At Harvard, he is Professor of Romance Languages & Literatures, teaches on the faculty of the Department of Architecture at the Graduate School of Design, and serves as faculty co-director of the Berkman Center for Internet and Society. He is the founder/faculty director of metaLAB (at) Harvard.
Schnapp was the co-editor of the Johns Hopkins University Press quarterly ''Modernism/modernity'', the official journal of the Modernist Studies Association, up through the end of 2014. He is also a guest curator who has collaborated with several leading museums: among them, the Canadian Centre for Architecture, the Cantor Arts Center, the Wolfsonian-FIU, the Triennale di Milano, and the Centro Internazionale di Studi di Architettura Andrea Palladio. His Trento Tunnels project — a 6000 sq. meter pair of superhighway tunnels at the entrance to the Northern Italian city of Trent, repurposed as an experimental history museum, has undergone two editions since 2008: "I Trentini e la Grande Guerra (Il popolo scomparso/la sua storia ritrovata)" (2008-2009) and "Storicamente ABC" (2010-). The project was included in the Italian pavilion of the 2010 Venice Biennale of Architecture and has also been exhibited at the MAXXI in Rome. He has also undertaken a number of other major museum and design projects with his collaborators Elisabetta Terragni (Terragni Architetti) and Daniele Ledda (XYcom).
==Metalab==
In February 2011, Schnapp founded a new laboratory at Harvard under the aegis of the Berkman Center for Internet and Society: metaLAB (at) Harvard with his collaborators James Burns, Daniele Ledda, Kara Oehler, Gerard R. Pietrushko, and Jesse Shapins. It addresses "networked culture." MetaLAB has established a leading position in the field of experimental arts and humanities.
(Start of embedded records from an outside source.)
-- ==== Sys2Proof/Tests/Slice0.lean ====
section
/-! SUPPORT. The model's own tests. Expected results come from 95_test_vectors.md (the vector's id stands
at each test) or from the rule named. After them, for every statement with hypotheses, a witness that
meets all of them together. -/

namespace Sys2Proof.Tests

open Sys2Proof Sys2Proof.Machine

set_option maxRecDepth 20000

/-! ### Helpers -/

/-- The next state of a result, if it is one. -/
def nextOf : Result → Option State
  | .next t => some t
  | .fault _ => none
  | .refused _ => none

theorem eq_next_of {r : Result} (h : (nextOf r).isSome = true) :
    r = .next ((nextOf r).getD State.reset) := by
  cases r with
  | next t => rfl
  | fault f => nomatch h
  | refused f => nomatch h

/-- A deck from its 28 values, slot 0 first. -/
def deckOf (l : List Nat) : Deck := Vector.ofFn fun i => BitVec.ofNat 5 (l.getD i.val 0)

/-- The deck `ident` of 95_test_vectors.md. -/
def ident : Deck := deckOf (List.range' 1 28)

/-- The deck `deck2` of 95_test_vectors.md. -/
def deck2 : Deck := deckOf
    [13, 10, 19, 25, 8, 12, 20, 18, 26, 1, 9, 22, 15, 3,
     17, 24, 2, 21, 23, 27, 7, 14, 5, 4, 28, 11, 16, 6]

/-- The state after a complete load, with the anchor at slot `a` (R82 for `a = 27`). -/
def loaded (d : Deck) (a : Nat) : State :=
  { State.reset with deck := d, anchor := BitVec.ofNat 5 a, deckValid := true, ldcnt := 28#5 }

/-- A load is open and the first `n` cards of `ident` have been accepted. -/
def loading (n : Nat) : State :=
  { State.reset with deck := ident, loading := true, ldcnt := BitVec.ofNat 5 n }

/-- The response word of a result. -/
def rspOf (r : Result) : Option RspWord :=
  match nextOf r with
  | some t => t.rsp
  | none => none

/-- DECK, ANCHOR and the response of a result. -/
def layoutOf (r : Result) : Option (Deck × Nat × Option RspWord) :=
  (nextOf r).map fun t => (t.deck, t.anchor.toNat, t.rsp)

/-! ### Well-formedness: one ill-formed term for each range of R64 -/

theorem test_wf_refuses_rdr_6 : (Instr.rdr 6#8).WellFormed = false := by decide
theorem test_wf_refuses_card_0 : (Instr.card 0#8).WellFormed = false := by decide
theorem test_wf_refuses_card_29 : (Instr.card 29#8).WellFormed = false := by decide
theorem test_wf_refuses_enci_27 : (Instr.enci 27#8).WellFormed = false := by decide
theorem test_wf_refuses_deci_0 : (Instr.deci 0#8).WellFormed = false := by decide
theorem test_wf_refuses_decc_lower : (Instr.decc 0x70#8).WellFormed = false := by decide
theorem test_wf_refuses_rdp_29 : (Instr.rdp 29#8).WellFormed = false := by decide
theorem test_wf_refuses_rds_28 : (Instr.rds 28#8).WellFormed = false := by decide
theorem test_wf_refuses_find_0 : (Instr.find 0#8).WellFormed = false := by decide
theorem test_wf_accepts_encc_comma : (Instr.encc 0x2C#8).WellFormed = true := by decide

/-! ### Decoding: the words of 95_test_vectors.md section 2, bit by bit -/

theorem test_decode_nop : decodeTableWord 16 0b0000000000000000 = some (.nop) := by decide
theorem test_decode_srst : decodeTableWord 16 0b0000000100000000 = some (.srst) := by decide
theorem test_decode_rdr_5 : decodeTableWord 16 0b0000001000000101 = some (.rdr 5#8) := by decide
theorem test_decode_load : decodeTableWord 16 0b0001000000000000 = some (.load) := by decide
theorem test_decode_card_13 : decodeTableWord 16 0b0001000100001101 = some (.card 13#8) := by decide
theorem test_decode_ja : decodeTableWord 16 0b0010000000000000 = some (.ja) := by decide
theorem test_decode_jb : decodeTableWord 16 0b0010000100000000 = some (.jb) := by decide
theorem test_decode_tc : decodeTableWord 16 0b0010001000000000 = some (.tc) := by decide
theorem test_decode_cc : decodeTableWord 16 0b0010001100000000 = some (.cc) := by decide
theorem test_decode_ex : decodeTableWord 16 0b0010010000000000 = some (.ex) := by decide
theorem test_decode_key : decodeTableWord 16 0b0011000000000000 = some (.key) := by decide
theorem test_decode_enci_8 : decodeTableWord 16 0b0100000000001000 = some (.enci 8#8) := by decide
theorem test_decode_deci_16 : decodeTableWord 16 0b0100000100010000 = some (.deci 16#8) := by decide
theorem test_decode_encc_H : decodeTableWord 16 0b0100001001001000 = some (.encc 0x48#8) := by decide
theorem test_decode_decc_P : decodeTableWord 16 0b0100001101010000 = some (.decc 0x50#8) := by decide
theorem test_decode_rdp_28 : decodeTableWord 16 0b0101000000011100 = some (.rdp 28#8) := by decide
theorem test_decode_rds_27 : decodeTableWord 16 0b0101000100011011 = some (.rds 27#8) := by decide
theorem test_decode_find_27 : decodeTableWord 16 0b0101001000011011 = some (.find 27#8) := by decide

/-- The illegal words of section 2 (R65). -/
theorem test_decode_illegal : [0x0300, 0xFF00, 0x1200, 0x3100, 0x0001, 0x3001, 0x10FF].all
    (fun w => decodeTableWord 16 w == none) = true := by decide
Its personnel has evolved over the years and it currently defines itself as "a concept foundry, knowledge-design lab, and process studio proposing new forms for the networked arts, humanities, and sciences." The About page of its website reads: "Digging through dark abundance of media, material, and data collections, metaLAB embraces the processual artifacts buried within the lives of digital and physical objects. As the stories of these objects constellate with a shift from the micro to the macro, they prompt research challenges and opportunities that expose common galaxies for the academy, industry, and the public sphere. To demonstrate and translate unearthed histories and unmapped patterns, metaLAB research inquiries mature as expressive provocations that strive to make invisible connections visible. With a team composed variously of scholars, writers, designers, developers, and filmmakers, metaLAB projects manifest as experiments in publication, pedagogy, and curation showcased in print, on the web, and in exhibited spaces. By combining traditional modes of practice, metaLAB research infuses scholarship with the enterprising spirit of hacking, making, and artistic investigation."